(Saved data entries)
=-=-=-=-=

/-- One host mailbox (10_mailboxes R239, R252). -/
structure Mailbox where
  /-- MBXn_STATUS.STATE (10 R252). -/
  state : MbxState := .empty
  /-- MBXn_STATUS.EARLY, set by a result read while not READY (10 R252). -/
  early : Bool := false
  /-- MBXn_STATUS.CODE, the low byte of the return code while READY (10 R252). -/
  code : Nat := 0
  /-- result words held while READY; their number is RLEN (10 R252). -/
  res : List Word := []
  /-- MBXn_TAKEN.ACCEPT (10 R244). -/
  accept : Nat := 0
  /-- MBXn_TAKEN.SEQ, takes since power-on reset (10 R252). -/
  seq : BitVec 8 := 0
  /-- MBXn_CMD, the opcode of the last doorbell (10 R252). -/
  opcode : Word := 0
  /-- MBXn_ARGk (10 R252). -/
  args : Vector Word 30 := .replicate 30 0
  /-- the return code and result words the owning core has produced and firmware has not posted yet (10 R246). -/
  answer : Option Answer := none
deriving DecidableEq, Repr

/-- `Mailbox` at its reset values. -/
def Mailbox.reset : Mailbox := {}

/-- One alarm timer (07_meters_and_timers R192, R194). -/
structure Alarm where
  /-- MTR_ALMk_LOAD, ms (07 R194). -/
  load : Nat := 0
  /-- MTR_ALMk_REMAIN, ms (07 R194). -/
  remain : Nat := 0
  /-- RUNNING (07 R194). -/
  running : Bool := false
  /-- EXPIRED (07 R194). -/
  expired : Bool := false
  /-- ACTION (07 R194). -/
  action : BitVec 2 := 0
  /-- the SYS_STANDBY of an expiry in HOLD waits until the plane is ready (07 R192). -/
  standbyWaits : Bool := false
deriving DecidableEq, Repr

/-- `Alarm` at its reset values. -/
def Alarm.reset : Alarm := {}

/-- One source port and its intake stage (02_source_intake R35 to R57). -/
structure Port where
  /-- SRCx_STATE.STATE (02 R57). -/
  state : PortState := .disabled
  /-- the enable setting (02 R450); reset value DESIGN CHOICE, assumption 2. -/
  enabled : Bool := false
  /-- window minimum (02 R35). -/
  vMin : Nat := 270000
  /-- window maximum (02 R35). -/
  vMax : Nat := 980000
  /-- source OV trip level (02 R41). -/
  ovLevel : Nat := 1030000
  /-- input current limit (02 R43). -/
  iLim : Nat := 20000
  /-- rank; A 1, B 2, C 3, D 4 (02 R47). -/
  rank : Nat := 1
  /-- BLEND weight (02 R47). -/
  weight : Nat := 1
  /-- power cap, 0 none (02 R47). -/
  cap : Nat := 0
  /-- SRCx_VIN (02 R57). -/
  vin : Int := 0
  /-- SRCx_IIN (02 R57). -/
  iin : Int := 0
  /-- SRCx_PIN, the input-power estimate (02 R57). -/
  pin : Int := 0
  /-- SRCx_ALLOW (02 R57). -/
  allow : Nat := 0
  /-- LAST_TRIP (02 R57). -/
  lastTrip : Nat := 0
  /-- HANDOVER_WAIT (02 R57). -/
  handoverWait : Bool := false
  /-- times (ms) of the trips counted towards LOCKED (02 R36). -/
  trips : List Nat := []
  /-- SRCx_TRIP_TOTAL, held in flash (02 R57). -/
  tripTotal : Nat := 0
  /-- CAL, an in-service calibration is stored (02 R57). -/
  cal : Bool := false
  /-- the stored in-service gain trim (02 R50). -/
  trim : Int := 0
  /-- time since entry to SOFTSTART, for the rising ceiling (02 R44); reset value DESIGN CHOICE, assumption 2. -/
  softMs : Nat := 0
  /-- FLT_PORT.TRIPPED bit (20 R442). -/
  tripped : Bool := false
  /-- the narrow-window alert of R48 has been raised (02 R48); reset value DESIGN CHOICE, assumption 2. -/
  narrow : Bool := false
  /-- the allowance at the start of the 5 ms move now made (02 R47); reset value DESIGN CHOICE, assumption 2. -/
  allowFrom : Nat := 0
  /-- the allowance that move leads to (02 R47); reset value DESIGN CHOICE, assumption 2. -/
  allowTo : Nat := 0
  /-- ms of that move passed, 5 at its end (02 R47); reset value DESIGN CHOICE, assumption 2. -/
  allowMs : Nat := 5
  /-- SRC_DISABLE has been accepted and the allowance ramps to zero before the switches open (02 R38). -/
  stopping : Bool := false
  /-- input current limit in force: a limit raised while ONLINE waits for the next period (02 R43). -/
  limIn : Nat := 20000
deriving DecidableEq, Repr
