/-- Enter a charge state or DONE (R129, R316): entry alerts, timers, counts and references. -/
def enterCharge (n : Fin 32) (st : TapState) (s : State) : State :=
  let st := helperState s.taps[n] st
  let s := s.modTap n fun t => { t with state := st, cause := 0, stake := t.stake.rejoin }
  match st with
  | .done =>
    let s := s.modTap n fun t =>
      { t.disarm with outQ := 0, doneSeen := true, top := .reset, timerShown := 0 }
    let s := alert 3 2 6 n.val s.taps[n].vKel s
    if TapState.converts s.taps[n] .done then retarget n s else stopStake n s
  | .cupping =>
    let s := s.modTap n fun t => { t with cupT := 0, cupOhm := [], cupInt := [], keepQ := none }
    retarget n (onMates n (fun k => { k with rods := k.rods.map fun r => { r with trim := 0 } }) s)
  | _ => retarget n (armFor n st s)

/-- The Kelvin voltage in use: the power pair stands in for a bad Kelvin pair (R142). -/
def kelvin (t : Tap) : Int := if t.kelvinBad then t.vPair else t.vKel

/-- "By Kelvin" (R132): PRECHARGE below cells × precharge threshold, CC otherwise. -/
def byKelvin (t : Tap) : TapState := match t.desc with
  | none => .cc
  | some d => if kelvin t < (d.cells * d.preC : Nat) then .precharge else .cc

/-- Enter the state chosen by Kelvin. -/
def goByKelvin (n : Fin 32) (s : State) : State := enterCharge n (byKelvin s.taps[n]) s

/-- Enter KEEP, remembering the state left (R151); a helper enters DONE instead (R316). -/
def toKeep (n : Fin 32) (s : State) : State :=
  if isHelper s.taps[n] then enterCharge n .done s else
  let s := s.modTap n fun t =>
    { t with state := .keep, left := t.state, leftCause := t.cause, left2 := t.left, cause := 0, keepQ := none
             stake := t.stake.rejoin }
  retarget n (alert 3 2 9 n.val s.taps[n].vKel s)

/-- Return to a state left (R151, R156): no alert, counts kept; a timer of the state that is disarmed is armed. -/
def returnTo (n : Fin 32) (st : TapState) (cause : Nat) (s : State) : State :=
  let st := helperState s.taps[n] st
  let s := s.modTap n fun t => { t with state := st, cause := cause, stake := t.stake.rejoin }
  let s := if st = .topoff ∧ s.taps[n].top.armed then s.modTap n fun t => { t with timerShown := 3 } else armFor n st s
  if TapState.converts s.taps[n] st then retarget n s else stopStake n s

/-- Enter STAND-IN with a converting or stopped stake (R109). -/
def toStandIn (n : Fin 32) (s : State) : State :=
  let s := s.modTap n fun t =>
    { t with state := .standIn, cause := 0, keepLow := false
             stake := { t.stake.fresh with
               refReached := false, bypassed := false, handOff := .none, bypFail := t.stake.bypFail, autoReturned := false } }
  retarget n (alert 3 2 10 n.val s.taps[n].vKel s)

/-- Enter ABSENT (R129, R416): stopped, safety timers disarmed; a tap that leaves SUSPENDED releases SLOT_BYP. -/
def toAbsent (n : Fin 32) (s : State) : State :=
  let s := stopStake n s
  s.modTap n fun t =>
    { t.disarm with state := .absent, cause := 0, timerShown := 0, doneSeen := false, keepQ := none, stake := t.releaseByp }

/-- What leaving RUN does to one tap (R135); the event ranks first among those of its sample (R133). -/
def leaveRunTap (n : Fin 32) (s : State) : State :=
  let t := s.taps[n]
  let go (s : State) : State := (suspend n 10 s).modTap n fun t => { t with acted := 1 }
  match t.state with
  | .detect | .cupping | .precharge | .cc | .cv | .topoff | .keep | .standIn => go s
  | .done => if TapState.converts t .done then go s else s
  | .suspended => if t.cause = 4 then s.modTap n fun t => { t with cause := 10 } else s
  | _ => s

/-- The tap has acted on no event in the present sample that ranks before a command (R133). -/
def unacted (s : State) (n : Fin 32) : Bool := decide (s.taps[n].acted = 0 ∨ 8 ≤ s.taps[n].acted)

/-- A tap has acted on what led from `a` to `b` (R133): its state, its cause, its start or its hand-off has moved. -/
def tapMoved (a b : Tap) : Bool :=
  decide (a.state ≠ b.state ∨ a.cause ≠ b.cause ∨ a.stake.start ≠ b.stake.start ∨ a.stake.handOff ≠ b.stake.handOff)

/-- What a command or pour entry does to a tap, with its rank remembered for the present sample (R133). -/
def byCommand (n : Fin 32) (f : State → State) (s : State) : State :=
  let t := f s
  if tapMoved s.taps[n] t.taps[n] then t.modTap n fun a => { a with acted := 8 } else t

/-- A transition event of rank `r` of R133: it is discarded once the tap has acted, in the present sample, on one of a rank up
to `top`, and of one that moves the tap the rank is remembered. Rows lie in one sample while nothing that takes time stands
between them, and stand in the queue in the order of their rank (DESIGN CHOICE, log entry 48). -/
def rankTap (r top : Nat) (n : Fin 32) (f : State → State) (s : State) : State :=
  let a := s.taps[n]
  if a.acted ≠ 0 ∧ a.acted ≤ top then s else
  let s := f s
  if tapMoved a s.taps[n] then s.modTap n fun t => { t with acted := r } else s

/-- The module is in RUN, or in a HOLD entered from RUN, which is no departure from it (R135). -/
def inRun (s : State) : Bool := decide (s.sys.st = .run) || (decide (s.sys.st = .hold) && decide (s.sys.before = .run))

/-- Every tap when the module leaves RUN (R135); elsewhere there is no RUN to leave. -/
def leaveRun (s : State) : State := if inRun s then foldFin 32 leaveRunTap s else s

/-! ### Ports and hand-over -/

/-- A port is sent to DISABLED by a command or the module state (R36, R450). -/
def Port.disable (p : Port) : Port :=
  { p with
    state := .disabled, allow := 0, allowFrom := 0, allowTo := 0, allowMs := 5, stopping := false, handoverWait := false
    softMs := 0
    lastTrip := match p.state with
      | .precharge | .softstart | .online => 7
      | _ => p.lastTrip }

/-- Every port DISABLED, its enable setting kept (R450). -/
def disablePorts (s : State) : State := s.mapPorts fun _ p => p.disable

/-- Some port is ONLINE. -/
def anyOnline (s : State) : Bool := s.ports.toList.any fun p => decide (p.state = .online)

/-- Where a ramp of every stake over 20 ms begins (R26, R31, R352): one that runs already goes on. -/
def Sys.rampFrom (y : Sys) : Nat := if y.rampStandby || y.rampHold || y.hkLost then y.rampMs else 0

/-- SLOT_BYP for every tap in STAND-IN (R52, R352, R363, R364). -/
def bypStandIns (s : State) : State :=
  s.mapTaps fun _ t => if t.state = .standIn then { t with stake := { t.stake with slotByp := true } } else t

/-- Hand-over begins when the last port leaves ONLINE in RUN or HOLD (R51, R52); `was` tells whether a port was
ONLINE before. The limits fall from where they stand: a ramp whose doses have not been issued afresh goes on. -/
def handOver (was : Bool) (s : State) : State :=
  if was && !anyOnline s && decide (s.sys.st = .run ∨ s.sys.st = .hold) then
    let t : State := { s with hub := { s.hub with handover := true } }
    if s.hub.handover then t else bypStandIns t
  else s

/-- Change one port and start hand-over if that takes the last port out of ONLINE. -/
def changePort (x : Fin 4) (f : Port → Port) (s : State) : State := handOver (anyOnline s) (s.modPort x f)

/-- A port leaves SOFTSTART or ONLINE through loss (R36, R38): no trip. -/
def Port.lose (p : Port) : Port := { p with state := .idle, lastTrip := 5, allow := 0, allowFrom := 0, allowTo := 0, allowMs := 5, stopping := false, softMs := 0 }

/-! ### Links -/

/-- Order of transmission of R282: a message is placed before every waiting message of a later class. -/
def txRank : TxClass → Nat
  | .voidMsg => 1 | .readyMsg => 2 | .keepAlive => 3 | .swapAnswer => 4 | .responder => 5 | .host => 6

/-- Put a message into a transmit queue at its place (R282). -/
def txInsert (m : TxMsg) (q : List TxMsg) : List TxMsg :=
  q.takeWhile (fun a => txRank a.cls ≤ txRank m.cls) ++ m :: q.dropWhile (fun a => txRank a.cls ≤ txRank m.cls)

/-- Queue a message of a link. -/
def send (x : Fin 4) (m : TxMsg) (s : State) : State := s.modLink x fun l => { l with txq := txInsert m l.txq }

/-- Words of a LINK record (R340). -/
def linkRecord (x : Fin 4) (ev cause : Nat) (s : State) : State :=
  let l := s.links[x]
  recordKeyed (0x0C, x.val, ev) [word x.val, word ev, word cause, word l.cwMin, word l.cwMax, word l.ciLim] s

/-- A contract of a port becomes void (R298); no effect with none in force. -/
def voidLink (x : Fin 4) (cause : Nat) (tell : Bool) (s : State) : State :=
  let l := s.links[x]
  if !l.inForce then s else
  let bbx := recSince s (linkRecord x 3 cause s)
  let s := linkRecord x 3 cause s
  let s := s.modLink x fun l =>
    { l with
      inForce := false, cwMin := 0, cwMax := 0, ciLim := 0, age := 0, provisional := false, deadbatt := false
      state := if l.state = .transition ∨ l.state = .contract then .attached else l.state
      modes := l.modes &&& 0b011, readyDue := false
      tTransition := false, tTieClose := false, tReady := false, tNegotiation := false, kaVoid := 0
      evVoid := true, voidCause := cause }
  let s := s.modPort x fun p => { p with narrow := false }
  let s := if l.role && x.val = 3 then { s with tie := { s.tie with en := false } } else s
  let s := if !l.role && decide (s.hub.modeIn = .contract)
      && decide (s.ports[x].state = .softstart ∨ s.ports[x].state = .online)
    then changePort x Port.lose s else s
  let s := if tell then send x { cls := .voidMsg, type := 0x08, objs := [], via := none } s else s
  alertAt bbx 2 6 3 x.val cause s

/-- TIE_EN de-asserted and the source contract of port D void with cause module state (R307). -/
def dropTie (s : State) : State :=
  let s := { s with tie := { s.tie with en := false } }
  if s.links[(3 : Fin 4)].role && s.links[(3 : Fin 4)].inForce then
    (voidLink 3 10 true s).modLink 3 fun l => { l with acted := 3 }
  else s

/-- Take the link out of its attachment: message counters, modes and queues are cleared (R281, R305), and the port presents what
is set, dual-role from a sink phase (R280). -/
def LinkPort.detach (l : LinkPort) (st : LinkState) : LinkPort :=
  { l with
    state := st, modes := 0, enterAsked := 0, role := false, lead := false, txCtr := 0, rxCtr := 0, rxValid := false
    acceptSent := false, acceptRecv := false, readyRem := false, readyDue := false, reqWaiting := false
    acksDue := [], retries := 0, collisions := 0, ackCollisions := 0, backoff := false, resend := false
    txq := [], flight := none, swapOwn := false, swapHeld := false, swapVia := none
    phaseSource := if st = .attached then l.phaseSource else decide (l.present = .source)
    tResponder := false, tSwapAnswer := false, tSwapRetry := false, offerPick := none }
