/-- KEEP ends (R151): the tap returns to the state it left, or by Kelvin when a recharge is due. A charge that leaves
KEEP with the keep voltage as its target starts the count of R128. -/
def endKeep (n : Fin 32) (s : State) : State :=
  let t := s.taps[n]
  let atKeep := decide (keepTarget s t = keepVolt t)
  let s := s.modTap n fun t =>
    { t with keepLow := false, keepQ := if atKeep then some 0 else none }
  match t.left with
  | .done | .topoff => if rechargeDue s n then goByKelvin n s else returnTo n t.left 0 s
  | .suspended => (returnTo n .suspended t.leftCause s).modTap n fun a => { a with left := t.left2 }
  | .detect => toDetect n false s
  | st => returnTo n st 0 s

/-- A stand-in stops and stays, bypassed (R112). -/
def bypassNow (n : Fin 32) (s : State) : State :=
  (onMates n Stake.halt s).modTap n fun t => { t with limit := 0, stake := { t.stake with bypassed := true } }

/-- The hand-off is over (R112, R132, R139): a stopped or removed tap enters ABSENT, a stand-in stays, bypassed. The end of
`TAP_STOP` is firmware's: until its core runs the tap stays a bypassed STAND-IN that is to be stopped (R134). -/
def endHandOff (n : Fin 32) (s : State) : State := match s.taps[n].stake.handOff with
  | .stop => if fwUp s n then toAbsent n s else (bypassNow n s).modStake n fun k => { k with handOff := .stop }
  | .removal => alert 3 2 0 n.val s.taps[n].vKel (toAbsent n s)
  | _ => bypassNow n s

/-- A hand-off ends the auto-return with which a stand-in began: it counts with the time of that return, and the third return
within 10 min turns auto-return off (R113). -/
def countReturn (n : Fin 32) (s : State) : State :=
  let k := s.taps[n].stake
  if !k.autoReturned then s else
  let times := recent k.returnAt 600000 k.returns ++ [k.returnAt]
  let s := s.modStake n fun k => { k with autoReturned := false, returns := times }
  if 3 ≤ times.length ∧ s.taps[n].cfg.autoReturn then
    alert 3 3 6 n.val 0 (s.modCfg n fun c => { c with autoReturn := false }) else s

/-- A hand-off to the slot-bypass unit begins (R105, R112, R113): SLOT_BYP is asserted; a stake that carries the tap begins its
20 ms ramp as soon as SLOT_FB is there, and any start of another is cancelled, which with SLOT_FB present ends the
hand-off at once. -/
def startHandOff (n : Fin 32) (why : HandOff) (s : State) : State :=
  let s := countReturn n s
  let on := s.taps[n].stake.conv && s.taps[n].stake.sw
  let s := if on then s else (onMates n Stake.halt s).modTap n fun t => { t with limit := 0 }
  let s := s.modStake n fun k =>
    { k.fresh with slotByp := true, handOff := why, fromBypass := false, bypRamp := on && k.slotFb, bypMs := 0 }
  if !on && s.taps[n].stake.slotFb then endHandOff n s else s

/-- A hand-off without SLOT_FB ends in FAULT-OPEN, SLOT_BYP held (R112, R139). -/
def openFault (n : Fin 32) (s : State) : State :=
  (tapFault n .faultOpen 0 s).modStake n fun k => { k with slotByp := true }

/-! ### Argument words -/

/-- Words of `TAP_SET_DESCRIPTOR` (R266), in ascending order: for each its range, then its encoding. -/
def wordsDescriptor (a : List Word) : Option Nat :=
  let w1 := argW a 1
  first ([tapArg a, rng 0 2 (field w1 0 2), rng 6 40 (field w1 2 6), rng 0 2 (field w1 9 2),
      need (decide (field w1 12 4 = 0)), rng 50 20000 (arg a 2), rng 50 16000 (arg a 3)]
    ++ tabulate 5 (fun k => rngD 1000 5000 (argD a (8 + k.val)))
    ++ [rngD 10 1000 (argD a 13), rngD 1 240 (argD a 14),
      rngD 10 40 (byteD (field (argW a 15) 0 8)), rngD 4 64 (byteD (field (argW a 15) 8 8)),
      rngD 1 20 (byteD (field (argW a 16) 0 8)), rngD 4 100 (byteD (field (argW a 16) 8 8)),
      rngD 50 (max 50 (arg a 3)) (argD a 17), rngD 5 240 (argD a 18)]
    ++ tabulate 5 (fun k =>
      if arg a (19 + k.val) = 0x8000 ∨ (-400 ≤ argS a (19 + k.val) ∧ argS a (19 + k.val) ≤ 900) then none
      else some 0x22)
    ++ [if arg a 24 = 0xFFFF then none else rngD 5 100 (byteD (field (argW a 24) 0 8)),
      need (decide (arg a 24 = 0xFFFF ∨ field (argW a 24) 8 8 = 0)),
      rngD 0 300 (argD a 25), if arg a 26 = 0 then none else rng 100 65535 (arg a 26)])

/-- A temperature word: 0x8000 selects the default (R266). -/
def tempD (a : List Word) (k : Nat) : Option Int := if arg a k = 0x8000 then none else some (argS a k)

/-- The descriptor that the words of `TAP_SET_DESCRIPTOR` spell (R266). -/
def descOf (a : List Word) : Descriptor :=
  let w1 := argW a 1
  { chem := field w1 0 2, cells := field w1 2 6, doneFloat := decide (field w1 8 1 = 1), ntcs := field w1 9 2
    noNtcSuspend := decide (field w1 11 1 = 1), nameplate := arg a 2, iFast := arg a 3
    serial := BitVec.ofNat 64 (arg4 a 4), cv := argD a 8, ov := argD a 9, keep := argD a 10, nominal := argD a 11
    preThr := argD a 12, preCur := argD a 13, preTimer := argD a 14, kFactor := byteD (field (argW a 15) 0 8)
    eocN := byteD (field (argW a 15) 8 8), topDepth := byteD (field (argW a 16) 0 8)
    reDepth := byteD (field (argW a 16) 8 8), topCur := argD a 17, topTimer := argD a 18
    t1 := tempD a 19, t2 := tempD a 20, t3 := tempD a 21, t4 := tempD a 22, tFault := tempD a 23
    coldFrac := if arg a 24 = 0xFFFF then none else byteD (field (argW a 24) 0 8)
    warmRed := argD a 25, rMaxInt := if arg a 26 = 0 then none else some (arg a 26) }

/-- The rules of R125 that tie a descriptor's fields together. -/
def descOk (s : State) (n : Fin 32) (d : Descriptor) : Bool :=
  let (t1, t2, t3, t4, tf) := d.temps
  decide (d.preC < d.keepC ∧ d.keepC < d.nomC ∧ d.nomC < d.cvC ∧ d.cvC < d.ovC)
    && decide (18000 ≤ d.cells * d.keepC ∧ d.cells * d.cvC ≤ 96000 ∧ d.cells * d.ovC ≤ 97000)
    && decide (t1 + 20 ≤ t2 ∧ t2 + 20 ≤ t3 ∧ t3 + 20 ≤ t4 ∧ t4 + 50 ≤ tf)
    && decide (d.topDepth.getD 4 < d.reDepth.getD 20)
    && decide (d.iFast ≤ ampsAt (rating s n) (d.cells * d.cvC : Nat))

/-- Words of a command with the tap alone. -/
def wordsTap (a : List Word) : Option Nat := tapArg a
/-- Words of `TAP_SET_SUPPORT` (R265). -/
def wordsSupport (a : List Word) : Option Nat :=
  first [tapArg a, rng 0 2 (field (argW a 1) 2 2), need (decide (field (argW a 1) 4 12 = 0))]
/-- Words of `TAP_SET_LIMITS` (R265). -/
def wordsLimits (a : List Word) : Option Nat := first [tapArg a, rngOr' (arg a 1)]
where
  /-- `cmd_lim` in range, or 0xFFFF for no limit. -/
  rngOr' (v : Nat) : Option Nat := if v = 0xFFFF then none else rng 0 16000 v
/-- Words of `TAP_SET_RAMP` (R98). -/
def wordsRamp (a : List Word) : Option Nat := first [tapArg a, rng 1 500 (arg a 1), rng 1 500 (arg a 2)]
/-- A voltage from 18 V to 96 V (R98). -/
def tapVolt (mv : Nat) : Option Nat := rng Config.tapMin Config.tapMax mv
/-- Words of `TAP_SET_KEEP` (R106). -/
def wordsKeep (a : List Word) : Option Nat := first [tapArg a, tapVolt (arg2 a 1)]
/-- Words of `TAP_SET_STANDIN` (R108). -/
def wordsStandin (a : List Word) : Option Nat :=
  first [tapArg a, tapVolt (arg2 a 1), tapVolt (arg2 a 3), tapVolt (arg2 a 5), rng 0 1 (arg a 7)]
/-- Words of `TAP_SET_TRACK` (R115). -/
def wordsTrack (a : List Word) : Option Nat := first [tapArg a, rng 0 2 (arg a 1), tapVolt (arg2 a 2)]
/-- The shift words of a bank have no reserved bit set (R69). -/
def shiftsOk (a : List Word) : Bool := decide (arg a 4 < 8 ∧ arg a 7 < 8 ∧ arg a 9 < 8)
/-- Words of `TAP_SET_COEFF` (R69). -/
def wordsCoeff (a : List Word) : Option Nat := first [tapArg a, rng 0 3 (arg a 1), need (shiftsOk a)]
/-- Words of `TAP_SET_SCHEDULE` (R70). -/
def wordsSchedule (a : List Word) : Option Nat := first [tapArg a, rng 24000 90000 (arg2 a 1), rng 3 15 (arg a 3)]
/-- Words of `TAP_SET_SHED` (R77). -/
def wordsShed (a : List Word) : Option Nat := first [tapArg a, rng 60 90 (arg a 1), rng 30 75 (arg a 2)]
/-- Words of `TAP_SET_GANG` (R265): an odd tap is a wrong encoding. -/
def wordsGang (a : List Word) : Option Nat := first [tapArg a, need (decide (arg a 0 % 2 = 0)), rng 0 1 (arg a 1)]

/-! ### Effects -/

/-- The descriptor carries another serial than the tap's (R126). -/
def otherSerial (t : Tap) (d : Descriptor) : Bool := match t.desc with
  | none => false
  | some o => o.serial != d.serial

/-- A written descriptor changes the state of the tap (R126, R132). -/
def descMoves (t : Tap) (d : Descriptor) : Bool :=
  (otherSerial t d && (doneRest t || (t.state.isFault && decide (t.state ≠ .faultOpen))))
    || (decide (t.state = .suspended) && (otherSerial t d || decide (t.cause = 8 ∨ t.cause = 7)))

/-- What a newly written descriptor does to the tap (R125, R126, R132). -/
def takeDescriptor (n : Fin 32) (d : Descriptor) (s : State) : State :=
  let t := s.taps[n]
  let changed := otherSerial t d
  let s := if changed then voidHist n s else s
  let s := s.modTap n fun t =>
    { t with desc := some d
             cfg := { t.cfg with keepV := none, siV := none, siMin := none, siMax := none } }
  if descMoves t d then toDetect n changed s else s

/-- `TAP_SET_DESCRIPTOR` (R125, R126, R266) without the write to flash. -/
def applyDescriptor (a : List Word) (s : State) : Reply :=
  let n := tapOf (arg a 0)
  let d := descOf a
  checked [wordsDescriptor a, need (descOk s n d), notOdd s a,
           allow (restful s.taps[n] && (!descMoves s.taps[n] d || unacted s n))] s <|
    done (byCommand n (takeDescriptor n d) s)

/-- `TAP_SET_DESCRIPTOR` (R125, R254). -/
def runSetDescriptor (a : List Word) (s : State) : Reply := toFlash (applyDescriptor a) s

/-- A descriptor as result words, defaults resolved (R265, R266). -/
def descWords (s : State) (n : Fin 32) (d : Descriptor) : List Word :=
  let (t1, t2, t3, t4, tf) := d.temps
  let sgn (v : Int) : Word := BitVec.ofInt 16 v
  [word (d.chem + d.cells * 4 + bit d.doneFloat 8 + d.ntcs * 512 + bit d.noNtcSuspend 11), word d.nameplate,
   word d.iFast] ++ wordsOf 4 d.serial.toNat
  ++ [word d.cvC, word d.ovC, word d.keepC, word d.nomC, word d.preC, word (preCurOf s n d),
      word (d.preTimer.getD 60), word (d.kFactor.getD 15 + 256 * d.eocN.getD 10),
      word (d.topDepth.getD 4 + 256 * d.reDepth.getD 20), word (topCurOf s n d), word (d.topTimer.getD 60),
      sgn t1, sgn t2, sgn t3, sgn t4, sgn tf, word (d.coldFrac.getD 25), word (d.warmRed.getD 100), word d.rMaxV]

/-- `TAP_GET_DESCRIPTOR` (R265). -/
def runGetDescriptor (a : List Word) (s : State) : Reply :=
  let n := tapOf (arg a 0)
  checked [tapArg a, notOdd s a] s <| match s.taps[n].desc with
    | none => deny 0x11 s
    | some d => doneWith (descWords s n d) s

/-- `TAP_SET_SUPPORT` (R130): turning keep off in KEEP ends KEEP at once. -/
def runSetSupport (a : List Word) (s : State) : Reply :=
  let n := tapOf (arg a 0)
  let on := decide (field (argW a 1) 0 1 = 1)
  checked [wordsSupport a, notOdd s a, allow (on || decide (s.taps[n].state ≠ .keep) || unacted s n)] s <|
    let s := s.modCfg n fun c =>
      { c with keepEn := on, bypOnFault := decide (field (argW a 1) 1 1 = 1)
               removal := match field (argW a 1) 2 2 with | 0 => .standIn | 1 => .bypass | _ => .openTap }
    done (if !on && decide (s.taps[n].state = .keep) then byCommand n (endKeep n) s else s)

/-- `TAP_SET_LIMITS` (R147, R265). -/
def runSetLimits (a : List Word) (s : State) : Reply :=
  checked [wordsLimits a, notOdd s a] s <|
    done (s.modCfg (tapOf (arg a 0)) fun c => { c with cmdLim := argD a 1 })

/-- The states from which `TAP_STOP` leads to SUSPENDED (R132). -/
def stoppable : TapState → Bool
  | .detect | .cupping | .precharge | .cc | .cv | .done | .topoff => true
  | _ => false

/-- `TAP_STOP` (R105, R112, R132): SUSPENDED with cause host, or in STAND-IN the hand-off to the bypass, which a stopped
stake with SLOT_FB present has behind it. -/
def runStop (a : List Word) (s : State) : Reply :=
  let n := tapOf (arg a 0)
  let t := s.taps[n]
  checked [wordsTap a, notOdd s a, allow (unacted s n && (stoppable t.state || decide (t.state = .standIn)))] s <|
    let s := s.modTap n fun t => { t with hostStop := true }
    if t.state = .standIn then
      accepted (byCommand n (startHandOff n .stop) s)
    else done (byCommand n (suspend n 1) s)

=-=-=-=-=

■ **Your objective**: Take the line above containing "def wordsShed (a", the line containing "(R125, R254). -/", and all lines in between, and copy them exactly without anything else.

■ **Written answer**:
def wordsShed (a : List Word) : Option Nat := first [tapArg a, rng 60 90 (arg a 1), rng 30 75 (arg a 2)]
/-- Words of `TAP_SET_GANG` (R265): an odd tap is a wrong encoding. -/
def wordsGang (a : List Word) : Option Nat := first [tapArg a, need (decide (arg a 0 % 2 = 0)), rng 0 1 (arg a 1)]

/-! ### Effects -/

/-- The descriptor carries another serial than the tap's (R126). -/
def otherSerial (t : Tap) (d : Descriptor) : Bool := match t.desc with
  | none => false
  | some o => o.serial != d.serial

/-- A written descriptor changes the state of the tap (R126, R132). -/
def descMoves (t : Tap) (d : Descriptor) : Bool :=
  (otherSerial t d && (doneRest t || (t.state.isFault && decide (t.state ≠ .faultOpen))))
    || (decide (t.state = .suspended) && (otherSerial t d || decide (t.cause = 8 ∨ t.cause = 7)))

/-- What a newly written descriptor does to the tap (R125, R126, R132). -/
def takeDescriptor (n : Fin 32) (d : Descriptor) (s : State) : State :=
  let t := s.taps[n]
  let changed := otherSerial t d
  let s := if changed then voidHist n s else s
  let s := s.modTap n fun t =>
    { t with desc := some d
             cfg := { t.cfg with keepV := none, siV := none, siMin := none, siMax := none } }
  if descMoves t d then toDetect n changed s else s

/-- `TAP_SET_DESCRIPTOR` (R125, R126, R266) without the write to flash. -/
def applyDescriptor (a : List Word) (s : State) : Reply :=
  let n := tapOf (arg a 0)
  let d := descOf a
  checked [wordsDescriptor a, need (descOk s n d), notOdd s a,
           allow (restful s.taps[n] && (!descMoves s.taps[n] d || unacted s n))] s <|
    done (byCommand n (takeDescriptor n d) s)

/-- `TAP_SET_DESCRIPTOR` (R125, R254). -/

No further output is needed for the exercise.